Comparative Evaluation of the Shear Adhesion Strength of Ice on PTFE Solid Lubricant

Abstract

The development of a durable and green icephobic coating plays a vital role in the aviation industry due to the adverse impact of ice formation on aircraft performance. The lack of study into how temperature and surface roughness impact icephobicity is the main problem with present icephobic coatings. This study aims to qualitatively evaluate the icephobicity performance of a polytetrafluoroethylene (PTFE) solid lubricant film, as an environmentally friendly solution, with a custom-built push-off test device in different icing conditions utilizing a wind tunnel.

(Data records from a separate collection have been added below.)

def regRows3 : List RegRow :=
  [⟨0x40010008, 1, 0x4, 0x00000000, 0x80000000, 0x00000000, 0x00000000⟩,
   ⟨0x4001000C, 1, 0x4, 0x00000000, 0x00000000, 0x00000000, 0x00000000⟩,
   ⟨0x40010010, 1, 0x4, 0x00000000, 0x00000000, 0x00000000, 0x00000001⟩,
   ⟨0x40020000, 1, 0x4, 0x00000000, 0x00000000, 0x00000000, 0x00000000⟩,
   ⟨0x40020004, 1, 0x4, 0x40000007, 0x00000000, 0x80000000, 0x00000000⟩,
   ⟨0x40020008, 1, 0x4, 0x00000000, 0x00000000, 0x00000000, 0x00000000⟩,
   ⟨0x4002000C, 1, 0x4, 0x00000000, 0x00000000, 0x00000000, 0x00000000⟩,
   ⟨0x40020010, 1, 0x4, 0x00000000, 0x00000000, 0x00000000, 0x00000000⟩,
   ⟨0x40020014, 1, 0x4, 0x00000000, 0x00000000, 0x00000000, 0x00000000⟩,
   ⟨0x40020018, 1, 0x4, 0x00000000, 0x00000000, 0x00000000, 0x00000001⟩,
   ⟨0x50000000, 1, 0x4, 0x00000000, 0x08000000, 0x00000000, 0x00000000⟩,
   ⟨0x50000004, 1, 0x4, 0x00000000, 0x00000000, 0x00000000, 0x00000000⟩,
   ⟨0x50000008, 1, 0x4, 0x00000000, 0x00000000, 0x00000000, 0x00000000⟩,
   ⟨0x5000000C, 1, 0x4, 0x00000000, 0x00000000, 0x00000000, 0x00000000⟩,
   ⟨0x50000010, 1, 0x4, 0x00000000, 0x00000000, 0x00000000, 0x00000000⟩,
   ⟨0x50000014, 1, 0x4, 0x00000000, 0x00000000, 0x00000000, 0x00000000⟩,
   ⟨0x50000018, 1, 0x4, 0x00000000, 0x00000000, 0x00000000, 0x00000003⟩,
   ⟨0x5000001C, 1, 0x4, 0x00000000, 0x00000000, 0x00000000, 0x00000000⟩,
   ⟨0x50010100, 1, 0x4, 0x00000000, 0x00000000, 0x00000000, 0x00000000⟩,
   ⟨0x50010104, 1, 0x4, 0x00000000, 0x00000000, 0x00000000, 0x00000000⟩,
   ⟨0x50010108, 1, 0x4, 0x00000000, 0x00000000, 0x00000000, 0x00000000⟩,
   ⟨0x50020000, 1, 0x4, 0x00000000, 0x80000000, 0x00000000, 0x00000000⟩,
   ⟨0x50020004, 1, 0x4, 0x00000000, 0x00000000, 0x00000000, 0x00000000⟩,
   ⟨0x50020008, 1, 0x4, 0x00000000, 0x00000000, 0x00000000, 0x00000003⟩,
   ⟨0x5002000C, 1, 0x4, 0xFFFFFFFF, 0x00000000, 0x00000000, 0x00000000⟩,
   ⟨0x50020010, 1, 0x4, 0x0000031F, 0x00000000, 0x80000000, 0x00000000⟩,
   ⟨0x50020014, 1, 0x4, 0x00000000, 0x80000000, 0x00000000, 0x00000000⟩,
   ⟨0x50020018, 1, 0x4, 0x00000000, 0x00000000, 0x00000000, 0x00000000⟩,
   ⟨0x5002001C, 1, 0x4, 0x00000000, 0x00000000, 0x00000000, 0x00000000⟩,
   ⟨0x50020020, 1, 0x4, 0x00000000, 0x00000000, 0x00000000, 0x00000003⟩]

def regRows4 : List RegRow :=
  [⟨0x50020100, 32, 0x4, 0x00000000, 0x00000000, 0x00000000, 0x00000000⟩,
   ⟨0x60000000, 1, 0x4, 0x00000000, 0x00000000, 0x00000000, 0x00000000⟩,
   ⟨0x60000004, 1, 0x4, 0x8000003F, 0x60000000, 0x00000000, 0x00000000⟩,
   ⟨0x60000008, 1, 0x4, 0xFFFFFFFF, 0x00000000, 0x00000000, 0x00000000⟩,
   ⟨0x6000000C, 1, 0x4, 0xFFFFFFFF, 0x00000000, 0x00000000, 0x00000000⟩,
   ⟨0x60000010, 1, 0x4, 0x00000000, 0x00000000, 0x00000000, 0x00000000⟩,
   ⟨0x60000014, 1, 0x4, 0x00000000, 0x00000000, 0x00000000, 0x00000000⟩,
   ⟨0x60000018, 1, 0x4, 0x00000000, 0x00000000, 0x00000000, 0x00000003⟩,
   ⟨0x60000020, 1, 0x4, 0x00000000, 0x00000000, 0x00000000, 0x00000000⟩,
   ⟨0x60000024, 1, 0x4, 0x00000000, 0x00000000, 0x00000000, 0x00000000⟩,
   ⟨0x60000028, 1, 0x4, 0x00000000, 0x00000000, 0x00000000, 0x00000000⟩,
   ⟨0x6000002C, 1, 0x4, 0x00000000, 0x00000000, 0x00000000, 0x00000000⟩,
   ⟨0x60010000, 1, 0x4, 0x00000000, 0xC0000000, 0x00000000, 0x00000000⟩,
   ⟨0x60010004, 1, 0x4, 0x00000000, 0x00000000, 0x00000000, 0x00000000⟩,
   ⟨0x60010008, 1, 0x4, 0x00000000, 0x00000000, 0x00000000, 0x00000000⟩,
   ⟨0x6001000C, 1, 0x4, 0x00000000, 0x00000000, 0x00000000, 0x00000000⟩,
   ⟨0x60010010, 1, 0x4, 0x00000000, 0x00000000, 0x00000000, 0x00000003⟩,
   ⟨0x60010014, 1, 0x4, 0x00000000, 0x00000000, 0x00000000, 0x00000000⟩,
   ⟨0x60010018, 1, 0x4, 0x00000000, 0x00000000, 0x00000000, 0x00000000⟩,
   ⟨0x60020004, 1, 0x4, 0x0000001F, 0x00000000, 0x00000000, 0x00000000⟩,
   ⟨0x60020008, 1, 0x4, 0x00000000, 0x0000001F, 0x00000000, 0x00000000⟩,
   ⟨0x6002000C, 1, 0x4, 0x00000000, 0x00000000, 0x00000000, 0x00000000⟩,
   ⟨0x60020010, 1, 0x4, 0x00000000, 0x00000000, 0x00000000, 0x00000001⟩,
   ⟨0x60030000, 1, 0x4, 0x00000000, 0x00000000, 0x00000000, 0x00000000⟩,
   ⟨0x60030004, 1, 0x4, 0x00000000, 0xF0000000, 0x00000000, 0x00000000⟩,
   ⟨0x60030008, 1, 0x4, 0xF0000000, 0x00000000, 0x00000000, 0x00000000⟩,
   ⟨0x60030010, 4, 0x4, 0x00000000, 0x00000000, 0x00000000, 0x00000000⟩,
   ⟨0x60030020, 1, 0x4, 0x00000000, 0x00000000, 0x00000000, 0x00000000⟩,
   ⟨0x60030030, 4, 0x4, 0x00000000, 0x00000000, 0x00000000, 0x00000000⟩,
   ⟨0x60030040, 1, 0x4, 0x000001FF, 0x00000000, 0x80000000, 0x00000000⟩]

def regRows5 : List RegRow :=
  [⟨0x60030044, 1, 0x4, 0x00000000, 0x00000000, 0x00000000, 0x00000000⟩,
   ⟨0x60030048, 1, 0x4, 0x00000000, 0x00000000, 0x00000000, 0x00000001⟩,
   ⟨0x60030050, 1, 0x4, 0x00000000, 0x00000000, 0x00000000, 0x00000000⟩,
   ⟨0x60030054, 1, 0x4, 0x00000000, 0x00000000, 0x00000000, 0x00000000⟩,
   ⟨0x70000000, 1, 0x4, 0x00000000, 0x00000000, 0x00000000, 0x00000000⟩,
   ⟨0x70000010, 1, 0x4, 0x00000000, 0x80000000, 0x00000000, 0x00000000⟩,
   ⟨0x70000020, 1, 0x4, 0x00000000, 0x80000000, 0x00000000, 0x00000000⟩,
   ⟨0x70000024, 1, 0x4, 0x00000000, 0x00000000, 0x00000000, 0x00000000⟩,
   ⟨0x70000028, 1, 0x4, 0x00000000, 0x00000000, 0x00000000, 0x00000000⟩,
   ⟨0x7000002C, 1, 0x4, 0x00000000, 0x00000000, 0x00000000, 0x00000001⟩,
   ⟨0x70000030, 1, 0x4, 0x0000003F, 0x00000000, 0x80000000, 0x00000000⟩,
   ⟨0x70000034, 1, 0x4, 0xFFFFFFFF, 0x00000000, 0x00000000, 0x00000000⟩,
   ⟨0x70000038, 1, 0x4, 0x00000000, 0x000000FF, 0x00000000, 0x00000000⟩,
   ⟨0x70000100, 64, 0x10, 0x00000000, 0x00000000, 0x00000000, 0x00000000⟩,
   ⟨0x70000104, 64, 0x10, 0x00000000, 0x00000000, 0x00000000, 0x00000000⟩,
   ⟨0x70000108, 64, 0x10, 0x00000000, 0x00000000, 0x00000000, 0x00000000⟩,
   ⟨0x7000010C, 64, 0x10, 0x00000000, 0x00000000, 0x00000000, 0x00000000⟩,
   ⟨0x70020000, 1, 0x4, 0x00000000, 0x04000000, 0x00000000, 0x00000000⟩,
   ⟨0x70020004, 1, 0x4, 0x00000000, 0x00000000, 0x00000000, 0x00000000⟩,
   ⟨0x70020008, 1, 0x4, 0x00000000, 0x00000000, 0x00000000, 0x00000000⟩,
   ⟨0x7002000C, 1, 0x4, 0x00000000, 0x00000000, 0x00000000, 0x00000000⟩,
   ⟨0x70020010, 1, 0x4, 0x00000000, 0x00000000, 0x00000000, 0x00000000⟩,
   ⟨0x70020014, 1, 0x4, 0x00000000, 0x00000000, 0x00000000, 0x00000000⟩,
   ⟨0x70020018, 1, 0x4, 0x00000000, 0x00000000, 0x00000000, 0x00000000⟩,
   ⟨0x70020020, 1, 0x4, 0x00000000, 0x80000000, 0x00000000, 0x00000000⟩,
   ⟨0x70020024, 1, 0x4, 0x00000000, 0x00000000, 0x00000000, 0x00000000⟩,
   ⟨0x70020028, 1, 0x4, 0x00000000, 0x00000000, 0x00000000, 0x00000001⟩]

/-- Every register of the unit, by address. TSW_CAPD4 to TSW_CAPD7 have no address of their own (log 12). -/
def regRows : List RegRow := regRows0 ++ regRows1 ++ regRows2 ++ regRows3 ++ regRows4 ++ regRows5

end Sys2Proof.Machine
end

The ice-adhesion reduction factor (ARF) of the film has been assessed in comparison to a bare aluminium substrate (Al 6061). The impact of surface energy was investigated by comparing the water contact angle (WCA), the contact angle hysteresis (CAH), and the pull-off force of the PTFE solid lubricant and Al with an atomic force microscope (AFM). The results of ice shear adhesion on the PTFE solid lubricant film showed a significant reduction in the ice adhesion force at various substrate temperatures and surface roughness compared to the bare aluminium substrate. The difference in the ice adhesion between the solid lubricant and aluminium alloy was attributed to the differences in the detachment mechanism. For the PTFE-based solid lubricant, the interfacial detachment mechanism was based on the formation of interfacial blisters towards the centre of the ice. Consequently, upon continued application of the shear force, most of the energy injected would be distributed throughout the blisters, ultimately causing detachment. In the comparison of ice adhesion on PTFE solid lubricant and bare aluminium, the film showed minimal ice adhesion at −6 °C with an adhesion force of 40 N (ARF 3.41). For temperature ranges between −2 °C and −10 °C, the ice adhesion for bare aluminium was measured at roughly 150 N.